/-! ### Memory events -/
/-- STEPS OF THE ORDERING MACHINE (R218, R219, R222, R369, R371), each with a next state. PERFORM_STORE: a store that nothing holds
back enters the core's pool, which has room, and one behind another operation waits. EVICT sends a sector's dirty bytes out and drops
its snapshot. ARRIVE: one write of a flight whose turn it is reaches its home, or its request reaches the peer. DROP forgets a
snapshot. LLC_FILL: a line leaves its set for another's fill, first for replacement there, its dirty bytes written back.
Only ARRIVE changes what a home reads. -/
def Obligations.OrderingSteps : Prop :=
  (∀ (s : State) (wk core : Nat) (o : MemOp) (rest : List MemOp), (mFind s.warps wk).isSome = true →
    core = (s.block (s.warp wk).bk).core →
    o.fence = false → o.gate = none → o.acq = none → o.roinv = false → o.lws = [] → o.load = none → o.nt = false →
    o.isLocal = false →
    ((s.warp wk).memq = o :: rest → o.atomAhead wk s = false → hbHeld s wk o.wid = false →
      (s.coreAt core).full (o.ws.map fun w => w.key / 128).dedup.length = false →
      ∃ t, exec (.performStore wk 0) s = .next t ∧ sameMemory s t ∧
        (t.warp wk).memq = rest.filter (fun x => x.id != o.id) ∧ (t.coreAt core).snaps = (s.coreAt core).snaps ∧
        ∀ k, mFind (t.coreAt core).pool k = match o.ws.reverse.find? fun w => w.key == k with
          | some w => some { val := w.val, wid := w.wid, attr := w.attr, peer := w.peer }
          | none => mFind (s.coreAt core).pool k) ∧
    (∀ p, (s.warp wk).memq = p :: o :: rest → p.id ≠ o.id → p.load = none →
      exec (.performStore wk 1) s = .next s)) ∧
  (∀ (s : State) (core sec : Nat), ∃ t, exec (.evict core sec) s = .next t ∧ sameMemory s t ∧
    (∀ k, mFind (t.coreAt core).pool k = if k / 128 = sec then none else mFind (s.coreAt core).pool k) ∧
    ((∀ kb ∈ (s.coreAt core).pool, pkey kb.2.peer (kb.1 % 2 ^ 52) = kb.1) →
      ∀ x, mFind (t.coreAt core).snaps x = if x = sec ∧ (s.coreAt core).pool.any (fun kb => kb.1 / 128 == sec) = true then none
        else mFind (s.coreAt core).snaps x) ∧
    (∀ kb ∈ (s.coreAt core).pool, kb.1 / 128 = sec → ∃ f ∈ t.mem.flights, f.src = core ∧ f.nt = false ∧
      ∃ w ∈ f.ws, w.pa = kb.1 % 2 ^ 52 ∧ w.val = kb.2.val ∧ w.wid = kb.2.wid ∧ w.peer = kb.2.peer ∧ f.home = homeOfWrite w) ∧
    ∀ f ∈ s.mem.flights, f ∈ t.mem.flights) ∧
  (∀ (s : State) (f : Flight), s.mem.flights.find? (fun g => g.fid == f.fid) = some f → flightFirst s f = true →
    (f.peer = none → f.ws ≠ [] → (∀ w ∈ f.ws, w.peer = none ∧ s.mem.superseded w.pa w.wid = false) →
      ∃ t i w, exec (.arrive f.fid) s = .next t ∧ f.ws[i]? = some w ∧
        t.mem.flights = (if f.ws.length = 1 then s.mem.flights.filter fun g => g.fid != f.fid
          else s.mem.flights.map fun g => if g.fid = f.fid then { g with ws := f.ws.eraseIdx i } else g) ∧
        (∀ k pa, pa / 128 ≠ w.pa / 128 ∨ k = s.mem.keyOf w.attr.key →
          t.mem.byteUnder k pa = if pa = w.pa then w.val else s.mem.byteUnder k pa) ∧
        t.warps = s.warps ∧ t.blocks = s.blocks ∧ t.cores = s.cores) ∧
    (∀ p, f.peer = some p → (∀ x ∈ s.host.posted, x.1 ≠ f.fid) →
      ∃ t, exec (.arrive f.fid) s = .next t ∧ t.mem.flights = (s.mem.flights.filter fun g => g.fid != f.fid) ∧ sameMemory s t ∧
        (s.mem.cutOff p = false → t.host.out = s.host.out ++ [.writeToPeer p (f.ws.map fun w => (w.pa, w.val))]) ∧
        (s.mem.cutOff p = true → t.host.out = s.host.out ∧
          (mGet t.mem.peers Peer.init p).lost = (mGet s.mem.peers Peer.init p).lost + 1))) ∧
  (∀ (s : State) (unit sec : Nat),
    (∃ t, exec (.drop false unit sec) s = .next t ∧ sameMemory s t ∧ (t.coreAt unit).pool = (s.coreAt unit).pool ∧
      ∀ x, mFind (t.coreAt unit).snaps x = if x = sec then none else mFind (s.coreAt unit).snaps x) ∧
    ∃ t, exec (.drop true unit sec) s = .next t ∧ sameMemory s t ∧
      ∀ x, mFind (t.quad unit).roSnaps x = if x = sec then none else mFind (s.quad unit).roSnaps x) ∧
  ∀ (s : State) (line victim : Nat) (l : Line), mFind s.mem.lines line = some l →
    (∀ v, mFind s.mem.lines victim = some v → line ≠ victim → sameSet victim line = true →
      (mGet s.mem.ways 0xFFFF l.way).getLsbD v.slot = true →
      (∀ x ∈ s.mem.lines, x.1 ≠ line → sameSet x.1 line = true → (mGet s.mem.ways 0xFFFF l.way).getLsbD x.2.slot = true →
        polRank v.pol ≤ polRank x.2.pol) →
      ∃ t, exec (.llcFill line victim) s = .next t ∧ sameMemory s t ∧
        ∀ x, mFind t.mem.lines x = if x = victim then none else mFind s.mem.lines x) ∧
    ((∀ x ∈ s.mem.lines, x.1 = victim → (mGet s.mem.ways 0xFFFF l.way).getLsbD x.2.slot = false) →
      exec (.llcFill line victim) s = .next s)
/-- ATOMICS AT THEIR HOME (R190, R191, R227, R228, R258): an atomic that nothing holds back, and whose checks find no fault, reads the
home's bytes and writes what its operation makes of them as one change, with the .comm sums combined with it; the old value
goes to its result. Here of cores with no store on their way. -/
def Obligations.AtomicsAtTheHome : Prop :=
  ∀ (s : State) (a : AtomReq) (ms : List AtomReq) (n : Nat) (old : DWord), s.mem.atoms.find? (fun x => x.id == a.id) = some a →
    atomReady s a = true → a.out = none ∨ atomFault a s = none → a.loc = false → a.use ≠ .quantum → a.acc.peer = none →
    n = atomSize a.b64 → a.acc.pa % n = 0 → ms = commMates a s →
    (∀ x ∈ a :: ms, (s.coreAt x.core).pool = []) → s.mem.flights = [] →
    (∀ l, mFind s.mem.lines (a.acc.pa / 1024) = some l → l.use = none) →
    old = BitVec.ofNat 64 (leNat ((rangeFrom a.acc.pa n).map (s.mem.byteUnder (s.mem.keyOf a.acc.attr.key)))) →
    ∃ t, exec (.atomicPerformAtHome a.id) s = .next t ∧
      t.mem.atoms = (s.mem.atoms.filter fun x => !(a :: ms).any fun y => y.id == x.id) ∧
      (∀ pa, t.mem.byteUnder (s.mem.keyOf a.acc.attr.key) pa =
        (if a.acc.pa ≤ pa ∧ pa < a.acc.pa + n then
          (match combinedNew a ms old with
           | some v => (leBytes v.toNat n).getD (pa - a.acc.pa) 0
           | none => s.mem.byteUnder (s.mem.keyOf a.acc.attr.key) pa)
         else s.mem.byteUnder (s.mem.keyOf a.acc.attr.key) pa)) ∧
      (∀ bk q o, memRead ((t.block bk).space q) o = memRead ((s.block bk).space q) o) ∧
      ∀ id, a.out = some id → (mFind s.warps a.wk).isSome = true → (t.warp a.wk).outs = (s.warp a.wk).outs.map fun o =>
        if o.id = id then { o with
          waitAtom := t.mem.atoms.any (fun x => x.wk == a.wk && x.out == some id),
          writes := refreshWrites o.writes (laneWrites a.dest a.b64 [(a.acc.lane, old)]) } else o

= = = = =

Extract from the records above the lines from the one containing "((∀ x ∈ s.mem.lines, x.1" to the one containing "def Obligations.AtomicsAtTheHome : Prop", both lines included, exactly as they appear and with nothing else.

    ((∀ x ∈ s.mem.lines, x.1 = victim → (mGet s.mem.ways 0xFFFF l.way).getLsbD x.2.slot = false) →
      exec (.llcFill line victim) s = .next s)
/-- ATOMICS AT THEIR HOME (R190, R191, R227, R228, R258): an atomic that nothing holds back, and whose checks find no fault, reads the
home's bytes and writes what its operation makes of them as one change, with the .comm sums combined with it; the old value
goes to its result. Here of cores with no store on their way. -/
def Obligations.AtomicsAtTheHome : Prop :=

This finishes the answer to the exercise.